◆ DESCRIPTION OF THE TASK
Retype every entry exactly, character for character.

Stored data
┌────────
-- ==== Sys2Proof/Laws/State.lean ====
section
/-! SUPPORT. What each named update of the state leaves as it was, one lemma per update and field. -/

namespace Sys2Proof.Machine

@[simp] theorem State.fresh_time (s : State) : (s.fresh).time = s.time := rfl
@[simp] theorem State.fresh_evt (s : State) : (s.fresh).evt = s.evt := rfl
@[simp] theorem State.fresh_cues (s : State) : (s.fresh).cues = s.cues := rfl
@[simp] theorem State.fresh_host (s : State) : (s.fresh).host = s.host := rfl
@[simp] theorem State.fresh_journal (s : State) : (s.fresh).journal = s.journal := rfl
@[simp] theorem State.fresh_boot (s : State) : (s.fresh).boot = s.boot := rfl
@[simp] theorem State.fresh_sec (s : State) : (s.fresh).sec = s.sec := rfl
@[simp] theorem State.fresh_cu (s : State) : (s.fresh).cu = s.cu := rfl
@[simp] theorem State.fresh_tap (s : State) : (s.fresh).tap = s.tap := rfl
@[simp] theorem State.fresh_mon (s : State) : (s.fresh).mon = s.mon := rfl
@[simp] theorem State.fresh_green (s : State) : (s.fresh).green = s.green := rfl
@[simp] theorem State.fresh_running (s : State) : (s.fresh).running = s.running := rfl
@[simp] theorem State.fresh_old (s : State) : (s.fresh).old = s.old := rfl
@[simp] theorem State.fresh_before (s : State) : (s.fresh).before = s.before := rfl
@[simp] theorem State.fresh_engines (s : State) : (s.fresh).engines = s.engines := rfl
@[simp] theorem State.fresh_ctxs (s : State) : (s.fresh).ctxs = s.ctxs := rfl
@[simp] theorem State.fresh_pictures (s : State) : (s.fresh).pictures = s.pictures := rfl
@[simp] theorem State.fresh_rings (s : State) : (s.fresh).rings = s.rings := rfl
@[simp] theorem State.fresh_pairs (s : State) : (s.fresh).pairs = s.pairs := rfl
@[simp] theorem State.fresh_wasRings (s : State) : (s.fresh).wasRings = s.wasRings := rfl
@[simp] theorem State.fresh_wasPairs (s : State) : (s.fresh).wasPairs = s.wasPairs := rfl
@[simp] theorem State.fresh_curtain (s : State) : (s.fresh).curtain = s.curtain := rfl
@[simp] theorem State.fresh_audio (s : State) : (s.fresh).audio = s.audio := rfl
@[simp] theorem State.fresh_flow (s : State) : (s.fresh).flow = s.flow := rfl
@[simp] theorem State.fresh_links (s : State) : (s.fresh).links = s.links := rfl
@[simp] theorem State.fresh_lineRejects (s : State) : (s.fresh).lineRejects = s.lineRejects := rfl
@[simp] theorem State.fresh_cands (s : State) : (s.fresh).cands = s.cands := rfl
@[simp] theorem State.fresh_dpll (s : State) : (s.fresh).dpll = s.dpll := rfl
@[simp] theorem State.fresh_ddr (s : State) : (s.fresh).ddr = s.ddr := rfl
@[simp] theorem State.fresh_twin (s : State) : (s.fresh).twin = s.twin := rfl
@[simp] theorem State.fresh_pending (s : State) : (s.fresh).pending = s.pending := rfl

@[simp] theorem State.setEngine_time (s : State) (e : Fin 16) (g : Engine) : (s.setEngine e g).time = s.time := rfl
@[simp] theorem State.setEngine_evt (s : State) (e : Fin 16) (g : Engine) : (s.setEngine e g).evt = s.evt := rfl
@[simp] theorem State.setEngine_cues (s : State) (e : Fin 16) (g : Engine) : (s.setEngine e g).cues = s.cues := rfl
@[simp] theorem State.setEngine_host (s : State) (e : Fin 16) (g : Engine) : (s.setEngine e g).host = s.host := rfl
@[simp] theorem State.setEngine_journal (s : State) (e : Fin 16) (g : Engine) : (s.setEngine e g).journal = s.journal := rfl
@[simp] theorem State.setEngine_boot (s : State) (e : Fin 16) (g : Engine) : (s.setEngine e g).boot = s.boot := rfl
@[simp] theorem State.setEngine_sec (s : State) (e : Fin 16) (g : Engine) : (s.setEngine e g).sec = s.sec := rfl
@[simp] theorem State.setEngine_cu (s : State) (e : Fin 16) (g : Engine) : (s.setEngine e g).cu = s.cu := rfl
@[simp] theorem State.setEngine_tap (s : State) (e : Fin 16) (g : Engine) : (s.setEngine e g).tap = s.tap := rfl
@[simp] theorem State.setEngine_mon (s : State) (e : Fin 16) (g : Engine) : (s.setEngine e g).mon = s.mon := rfl
@[simp] theorem State.setEngine_green (s : State) (e : Fin 16) (g : Engine) : (s.setEngine e g).green = s.green := rfl
@[simp] theorem State.setEngine_running (s : State) (e : Fin 16) (g : Engine) : (s.setEngine e g).running = s.running := rfl
@[simp] theorem State.setEngine_old (s : State) (e : Fin 16) (g : Engine) : (s.setEngine e g).old = s.old := rfl
@[simp] theorem State.setEngine_before (s : State) (e : Fin 16) (g : Engine) : (s.setEngine e g).before = s.before := rfl
@[simp] theorem State.setEngine_ctxs (s : State) (e : Fin 16) (g : Engine) : (s.setEngine e g).ctxs = s.ctxs := rfl
@[simp] theorem State.setEngine_pictures (s : State) (e : Fin 16) (g : Engine) : (s.setEngine e g).pictures = s.pictures := rfl
@[simp] theorem State.setEngine_rings (s : State) (e : Fin 16) (g : Engine) : (s.setEngine e g).rings = s.rings := rfl
@[simp] theorem State.setEngine_pairs (s : State) (e : Fin 16) (g : Engine) : (s.setEngine e g).pairs = s.pairs := rfl
@[simp] theorem State.setEngine_wasRings (s : State) (e : Fin 16) (g : Engine) : (s.setEngine e g).wasRings = s.wasRings := rfl
@[simp] theorem State.setEngine_wasPairs (s : State) (e : Fin 16) (g : Engine) : (s.setEngine e g).wasPairs = s.wasPairs := rfl
@[simp] theorem State.setEngine_curtain (s : State) (e : Fin 16) (g : Engine) : (s.setEngine e g).curtain = s.curtain := rfl
@[simp] theorem State.setEngine_audio (s : State) (e : Fin 16) (g : Engine) : (s.setEngine e g).audio = s.audio := rfl
@[simp] theorem State.setEngine_flow (s : State) (e : Fin 16) (g : Engine) : (s.setEngine e g).flow = s.flow := rfl
@[simp] theorem State.setEngine_links (s : State) (e : Fin 16) (g : Engine) : (s.setEngine e g).links = s.links := rfl
@[simp] theorem State.setEngine_lineRejects (s : State) (e : Fin 16) (g : Engine) : (s.setEngine e g).lineRejects = s.lineRejects := rfl
@[simp] theorem State.setEngine_cands (s : State) (e : Fin 16) (g : Engine) : (s.setEngine e g).cands = s.cands := rfl
@[simp] theorem State.setEngine_dpll (s : State) (e : Fin 16) (g : Engine) : (s.setEngine e g).dpll = s.dpll := rfl
@[simp] theorem State.setEngine_ddr (s : State) (e : Fin 16) (g : Engine) : (s.setEngine e g).ddr = s.ddr := rfl
@[simp] theorem State.setEngine_twin (s : State) (e : Fin 16) (g : Engine) : (s.setEngine e g).twin = s.twin := rfl
@[simp] theorem State.setEngine_free (s : State) (e : Fin 16) (g : Engine) : (s.setEngine e g).free = s.free := rfl
@[simp] theorem State.setEngine_pending (s : State) (e : Fin 16) (g : Engine) : (s.setEngine e g).pending = s.pending := rfl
└────────
◆ ANSWER SPACE
-- ==== Sys2Proof/Laws/State.lean ====
section
/-! SUPPORT. What each named update of the state leaves as it was, one lemma per update and field. -/

namespace Sys2Proof.Machine

@[simp] theorem State.fresh_time (s : State) : (s.fresh).time = s.time := rfl
@[simp] theorem State.fresh_evt (s : State) : (s.fresh).evt = s.evt := rfl
@[simp] theorem State.fresh_cues (s : State) : (s.fresh).cues = s.cues := rfl
@[simp] theorem State.fresh_host (s : State) : (s.fresh).host = s.host := rfl
@[simp] theorem State.fresh_journal (s : State) : (s.fresh).journal = s.journal := rfl
@[simp] theorem State.fresh_boot (s : State) : (s.fresh).boot = s.boot := rfl
@[simp] theorem State.fresh_sec (s : State) : (s.fresh).sec = s.sec := rfl
@[simp] theorem State.fresh_cu (s : State) : (s.fresh).cu = s.cu := rfl
@[simp] theorem State.fresh_tap (s : State) : (s.fresh).tap = s.tap := rfl
@[simp] theorem State.fresh_mon (s : State) : (s.fresh).mon = s.mon := rfl
@[simp] theorem State.fresh_green (s : State) : (s.fresh).green = s.green := rfl
@[simp] theorem State.fresh_running (s : State) : (s.fresh).running = s.running := rfl
@[simp] theorem State.fresh_old (s : State) : (s.fresh).old = s.old := rfl
@[simp] theorem State.fresh_before (s : State) : (s.fresh).before = s.before := rfl
@[simp] theorem State.fresh_engines (s : State) : (s.fresh).engines = s.engines := rfl
@[simp] theorem State.fresh_ctxs (s : State) : (s.fresh).ctxs = s.ctxs := rfl
@[simp] theorem State.fresh_pictures (s : State) : (s.fresh).pictures = s.pictures := rfl
@[simp] theorem State.fresh_rings (s : State) : (s.fresh).rings = s.rings := rfl
@[simp] theorem State.fresh_pairs (s : State) : (s.fresh).pairs = s.pairs := rfl
@[simp] theorem State.fresh_wasRings (s : State) : (s.fresh).wasRings = s.wasRings := rfl
@[simp] theorem State.fresh_wasPairs (s : State) : (s.fresh).wasPairs = s.wasPairs := rfl
@[simp] theorem State.fresh_curtain (s : State) : (s.fresh).curtain = s.curtain := rfl
@[simp] theorem State.fresh_audio (s : State) : (s.fresh).audio = s.audio := rfl
@[simp] theorem State.fresh_flow (s : State) : (s.fresh).flow = s.flow := rfl
@[simp] theorem State.fresh_links (s : State) : (s.fresh).links = s.links := rfl
@[simp] theorem State.fresh_lineRejects (s : State) : (s.fresh).lineRejects = s.lineRejects := rfl
@[simp] theorem State.fresh_cands (s : State) : (s.fresh).cands = s.cands := rfl
@[simp] theorem State.fresh_dpll (s : State) : (s.fresh).dpll = s.dpll := rfl
@[simp] theorem State.fresh_ddr (s : State) : (s.fresh).ddr = s.ddr := rfl
@[simp] theorem State.fresh_twin (s : State) : (s.fresh).twin = s.twin := rfl
@[simp] theorem State.fresh_pending (s : State) : (s.fresh).pending = s.pending := rfl

@[simp] theorem State.setEngine_time (s : State) (e : Fin 16) (g : Engine) : (s.setEngine e g).time = s.time := rfl
@[simp] theorem State.setEngine_evt (s : State) (e : Fin 16) (g : Engine) : (s.setEngine e g).evt = s.evt := rfl
@[simp] theorem State.setEngine_cues (s : State) (e : Fin 16) (g : Engine) : (s.setEngine e g).cues = s.cues := rfl
@[simp] theorem State.setEngine_host (s : State) (e : Fin 16) (g : Engine) : (s.setEngine e g).host = s.host := rfl
@[simp] theorem State.setEngine_journal (s : State) (e : Fin 16) (g : Engine) : (s.setEngine e g).journal = s.journal := rfl
@[simp] theorem State.setEngine_boot (s : State) (e : Fin 16) (g : Engine) : (s.setEngine e g).boot = s.boot := rfl
@[simp] theorem State.setEngine_sec (s : State) (e : Fin 16) (g : Engine) : (s.setEngine e g).sec = s.sec := rfl
@[simp] theorem State.setEngine_cu (s : State) (e : Fin 16) (g : Engine) : (s.setEngine e g).cu = s.cu := rfl
@[simp] theorem State.setEngine_tap (s : State) (e : Fin 16) (g : Engine) : (s.setEngine e g).tap = s.tap := rfl
@[simp] theorem State.setEngine_mon (s : State) (e : Fin 16) (g : Engine) : (s.setEngine e g).mon = s.mon := rfl
@[simp] theorem State.setEngine_green (s : State) (e : Fin 16) (g : Engine) : (s.setEngine e g).green = s.green := rfl
@[simp] theorem State.setEngine_running (s : State) (e : Fin 16) (g : Engine) : (s.setEngine e g).running = s.running := rfl
@[simp] theorem State.setEngine_old (s : State) (e : Fin 16) (g : Engine) : (s.setEngine e g).old = s.old := rfl
@[simp] theorem State.setEngine_before (s : State) (e : Fin 16) (g : Engine) : (s.setEngine e g).before = s.before := rfl
@[simp] theorem State.setEngine_ctxs (s : State) (e : Fin 16) (g : Engine) : (s.setEngine e g).ctxs = s.ctxs := rfl
@[simp] theorem State.setEngine_pictures (s : State) (e : Fin 16) (g : Engine) : (s.setEngine e g).pictures = s.pictures := rfl
@[simp] theorem State.setEngine_rings (s : State) (e : Fin 16) (g : Engine) : (s.setEngine e g).rings = s.rings := rfl
@[simp] theorem State.setEngine_pairs (s : State) (e : Fin 16) (g : Engine) : (s.setEngine e g).pairs = s.pairs := rfl
@[simp] theorem State.setEngine_wasRings (s : State) (e : Fin 16) (g : Engine) : (s.setEngine e g).wasRings = s.wasRings := rfl
@[simp] theorem State.setEngine_wasPairs (s : State) (e : Fin 16) (g : Engine) : (s.setEngine e g).wasPairs = s.wasPairs := rfl
@[simp] theorem State.setEngine_curtain (s : State) (e : Fin 16) (g : Engine) : (s.setEngine e g).curtain = s.curtain := rfl
@[simp] theorem State.setEngine_audio (s : State) (e : Fin 16) (g : Engine) : (s.setEngine e g).audio = s.audio := rfl
@[simp] theorem State.setEngine_flow (s : State) (e : Fin 16) (g : Engine) : (s.setEngine e g).flow = s.flow := rfl
@[simp] theorem State.setEngine_links (s : State) (e : Fin 16) (g : Engine) : (s.setEngine e g).links = s.links := rfl
@[simp] theorem State.setEngine_lineRejects (s : State) (e : Fin 16) (g : Engine) : (s.setEngine e g).lineRejects = s.lineRejects := rfl
@[simp] theorem State.setEngine_cands (s : State) (e : Fin 16) (g : Engine) : (s.setEngine e g).cands = s.cands := rfl
@[simp] theorem State.setEngine_dpll (s : State) (e : Fin 16) (g : Engine) : (s.setEngine e g).dpll = s.dpll := rfl
@[simp] theorem State.setEngine_ddr (s : State) (e : Fin 16) (g : Engine) : (s.setEngine e g).ddr = s.ddr := rfl
@[simp] theorem State.setEngine_twin (s : State) (e : Fin 16) (g : Engine) : (s.setEngine e g).twin = s.twin := rfl
@[simp] theorem State.setEngine_free (s : State) (e : Fin 16) (g : Engine) : (s.setEngine e g).free = s.free := rfl
@[simp] theorem State.setEngine_pending (s : State) (e : Fin 16) (g : Engine) : (s.setEngine e g).pending = s.pending := rfl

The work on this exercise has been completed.